From 2009 onwards, 82 HIV-positive MSM with acute HCV infection were prospectively followed at five outpatient clinics in Amsterdam, Rotterdam and Utrecht. For each case, the analysis also included one or two HIV-positive gay men without HCV as controls (total 131).

The overall median age was 46 years. A majority had HCV genotype 1a (63%), followed by 4d (13%), 2b (12%), 1b (7%) and undetermined (4%). Injection drug use was reported by ten men with HIV/HCV co-infection (12.2%) and two with HIV alone (1.5%).

Study participants completed written questionnaires covering social and demographic characteristics, blood-borne risk factors for HCV infection, and sexual behaviour and drug use during the six months prior to study entry. Clinical data related to HIV and hepatitis C were obtained through linkage with databases from the Dutch HIV Monitoring Foundation.

The following factors were found to be significantly associated with increased likelihood of acute HCV infection in a multivariate analysis, listed in order of strength of association:

  • Injection drug use: odds ratio (OR) >10
  • Ulcer-causing STIs (syphilis, genital herpes, lymphogranuloma venereum): OR ~5
  • Condomless receptive anal intercourse: OR ~5
  • Sharing sex toys: OR ~4
  • Sharing straws for snorting drugs before or during sex: OR ~3.5
  • Unprotected fisting: OR ~3
  • Lower CD4 cell count at the last visit before testing HCV-positive: OR ~1.7 per cubic root lower.

However, the number of casual sexual partners, anal rinsing or douching, rectal bleeding and meeting partners at sex parties were not independent risk factors for HCV acquisition in this analysis.
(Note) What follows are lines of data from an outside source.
-- ==== Sys2Proof/Certificates/Slice0/Obligations.lean ====
section
/-! DEFINITION. The statements for the provers. A next state is written out field by field with what the rules give it; a field
that a statement does not name keeps its value, so that each equation is its own frame. -/

section

open Sys2Proof Sys2Proof.Machine

/-! ### The queue and the step -/

/-- A step takes the command at the front of the queue and is its effect on the part with the rest of the queue (model's choice,
log 3). -/
def Obligations.StepRunsTheFrontCommand : Prop :=
  ∀ (c : Instr) (rest : List Instr) (s : State), s.pending = c :: rest → step s = exec c { s with pending := rest }

/-- With no command waiting, a part that serves the drive port lets 1 µs pass and queues the timed events then due; in reset or
without supply it idles (model's choice, log 3). Due are: a poll with the port IDLE, a sample, a copy and a second at their times
(R44, R106, R114, R192, R193); the end of a read, reset or residual busy period (R9, R13, R15); the busy time of an ISSUED slot and
the hold of a slot in WAITING beyond their limits (R89, R99; log 16); the start of the head insert (R21); the command of a frame
that passes its checks and the end of a processing (R18, R165; log 28); doze entry under its conditions (R189). -/
def Obligations.IdleStepIsOneTick : Prop :=
  (∀ s : State, s.pending = [] →
    (s.phase = .running →
      step s = .next { s with now := s.now + 1, pending := ({ s with now := s.now + 1 } : State).dueEvents })
    ∧ (s.phase ≠ .running → step s = .next s))
  ∧ ∀ s : State,
    let ms := s.now / 1000
    (.pollDue ∈ s.dueEvents ↔ s.fe.transfer = none ∧ s.fe.nextPoll ≤ s.now)
    ∧ (.currentSampleDue ∈ s.dueEvents ↔ s.gauge.nextCurrent ≤ s.now)
    ∧ (.voltageSampleDue ∈ s.dueEvents ↔ s.gauge.nextVoltage ≤ s.now)
    ∧ (.stampSecond ∈ s.dueEvents ↔ s.clock.nextSecond ≤ s.now)
    ∧ (.qCopyDue ∈ s.dueEvents ↔ s.gauge.nextCopy ≤ s.now)
    ∧ (.stampCopyDue ∈ s.dueEvents ↔ s.clock.nextCopy ≤ s.now)
    ∧ (∀ k, .readBusyTimeout k ∈ s.dueEvents ↔ ∃ t, s.relay.readBusy.get k = some t ∧ t ≤ s.now)
    ∧ (∀ k, .resetBusyTimeout k ∈ s.dueEvents ↔ ∃ t, s.relay.resetBusy.get k = some t ∧ t ≤ s.now)
    ∧ (∀ k, .residualBusyTimeout k ∈ s.dueEvents ↔ ∃ t, s.relay.residual.get k = some t ∧ t ≤ s.now)
    ∧ (∀ k, .busyTimerExpiry k ∈ s.dueEvents ↔
        (s.slotLive k).state = .issued ∧ ∃ start, (s.slotLive k).timerFrom = some start
          ∧ 1000 * (start + ((if (s.slotRec k).kind = some .erase then 50 else 10) + 1 - (s.slotLive k).timerValue)) ≤ s.now)
    ∧ (∀ k, .holdLimitExpiry k ∈ s.dueEvents ↔
        (s.slotLive k).state = .held ∧ (s.slotLive k).step = some .waiting
          ∧ s.ret.settings.holdLimit < ((ms - (s.slotRec k).holdStart.getD ms : Nat) : Int))
    ∧ (.insertStart ∈ s.dueEvents ↔
        s.arb.queue ≠ [] ∧ s.relay.seq = none ∧ s.wait = false ∧ ∀ g, s.arb.gapFrom = some g → g + 2 ≤ s.now)
    ∧ (∀ code, CmdCode.event code ∈ s.dueEvents ↔ ∃ bytes, s.Carries bytes code)
    ∧ (.serviceProcessingEnd ∈ s.dueEvents ↔ s.svc.processing ≠ none ∧ s.svc.processingBy ≤ s.now)
    ∧ (.dozeEntry ∈ s.dueEvents ↔
        s.doze.dozing = false ∧ s.relay.seq = none ∧ s.svc.processing = none ∧ s.mon.state = .calm
          ∧ (∀ k, (s.slotLive k).state = .free ∧ s.relay.readBusy.get k = none ∧ s.relay.resetBusy.get k = none
            ∧ s.relay.residual.get k = none)
          ∧ s.arb.queue = [] ∧ s.arb.running = none ∧ s.wait = false
          ∧ s.ret.settings.dozeDelay ≤ ((min (ms - s.doze.idleFromMs) 65535 : Nat) : Int))
    ∧ (∀ c ∈ s.dueEvents,
        c ∈ [Instr.pollDue, .currentSampleDue, .voltageSampleDue, .stampSecond, .qCopyDue, .stampCopyDue, .insertStart,
          .serviceProcessingEnd, .dozeEntry]
        ∨ (∃ k, c ∈ [Instr.readBusyTimeout k, .resetBusyTimeout k, .residualBusyTimeout k, .busyTimerExpiry k,
          .holdLimitExpiry k])
        ∨ ∃ code, c = CmdCode.event code)

/-- Every command has an effect in every state, with no fault and no refusal, and none touches the queue; only the CE# events move
CE# pins, only the RESET# events move RESET#, only power loss and the resets change the sampled straps, and the free values are
counted on only by the report pages that show them. The queue is the model's own field (log 32) and the CE# pins are state of the
part by the model's choice (log 5); that an event which cannot occur changes nothing but the ports, and that the free values are
counted, are the model's choices too (log 4, log 7). -/
def Obligations.CommandsAnswerNextAndKeepQueueAndPins : Prop :=
  ∀ (c : Instr) (s : State), ∃ t, exec c s = .next t
    ∧ t.pending = s.pending
    ∧ ((∀ k, c ≠ .ceAssert k ∧ c ≠ .ceDeassert k) → t.ce = s.ce)
    ∧ (c ≠ .resetAssert → (∀ i, c ≠ .resetRelease i) → t.resetPin = s.resetPin)
    ∧ (c ≠ .powerLoss → c ≠ .resetAssert → (∀ i, c ≠ .resetRelease i) → (∀ i, c ≠ .powerOn i) →
        t.straps = s.straps ∧ t.phase = s.phase)
    ∧ (c ∉ [.readClose, .reportPage4, .reportPage5, .reportPage6, .reportPage7] → t.freeIndex = s.freeIndex)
"In the on-going HCV epidemic in which HIV-infected MSM with high-risk sexual behaviour were probably infected first, especially MSM with lower risk profiles may become increasingly affected by acute HCV," the researchers concluded.

This analysis differs from most prior studies in that it saw a significant effect of injection drug use – although the total number of people who reported injecting drugs was quite small, so it is hard to draw definitive conclusions – and did not see an association with having more sexual partners or participating in group sex.

In their printed abstract, the authors noted that further studies are needed to explore the role of CD4 cell count, as it is still unclear whether a lower CD4 count facilitates HCV infection, is a result of acute HCV infection or perhaps both. In fact, many HIV-positive men with sexually transmitted HCV have high CD4 counts.

These findings suggest safer sex and drug use practices that could potentially reduce the risk of HCV transmission in a sexual setting, including using condoms for anal sex and gloves for fisting, covering or not sharing sex toys, and not sharing equipment for nasal or injection drug use. They also support the growing number of experts who recommend regular HCV screening for sexually active gay and bi men.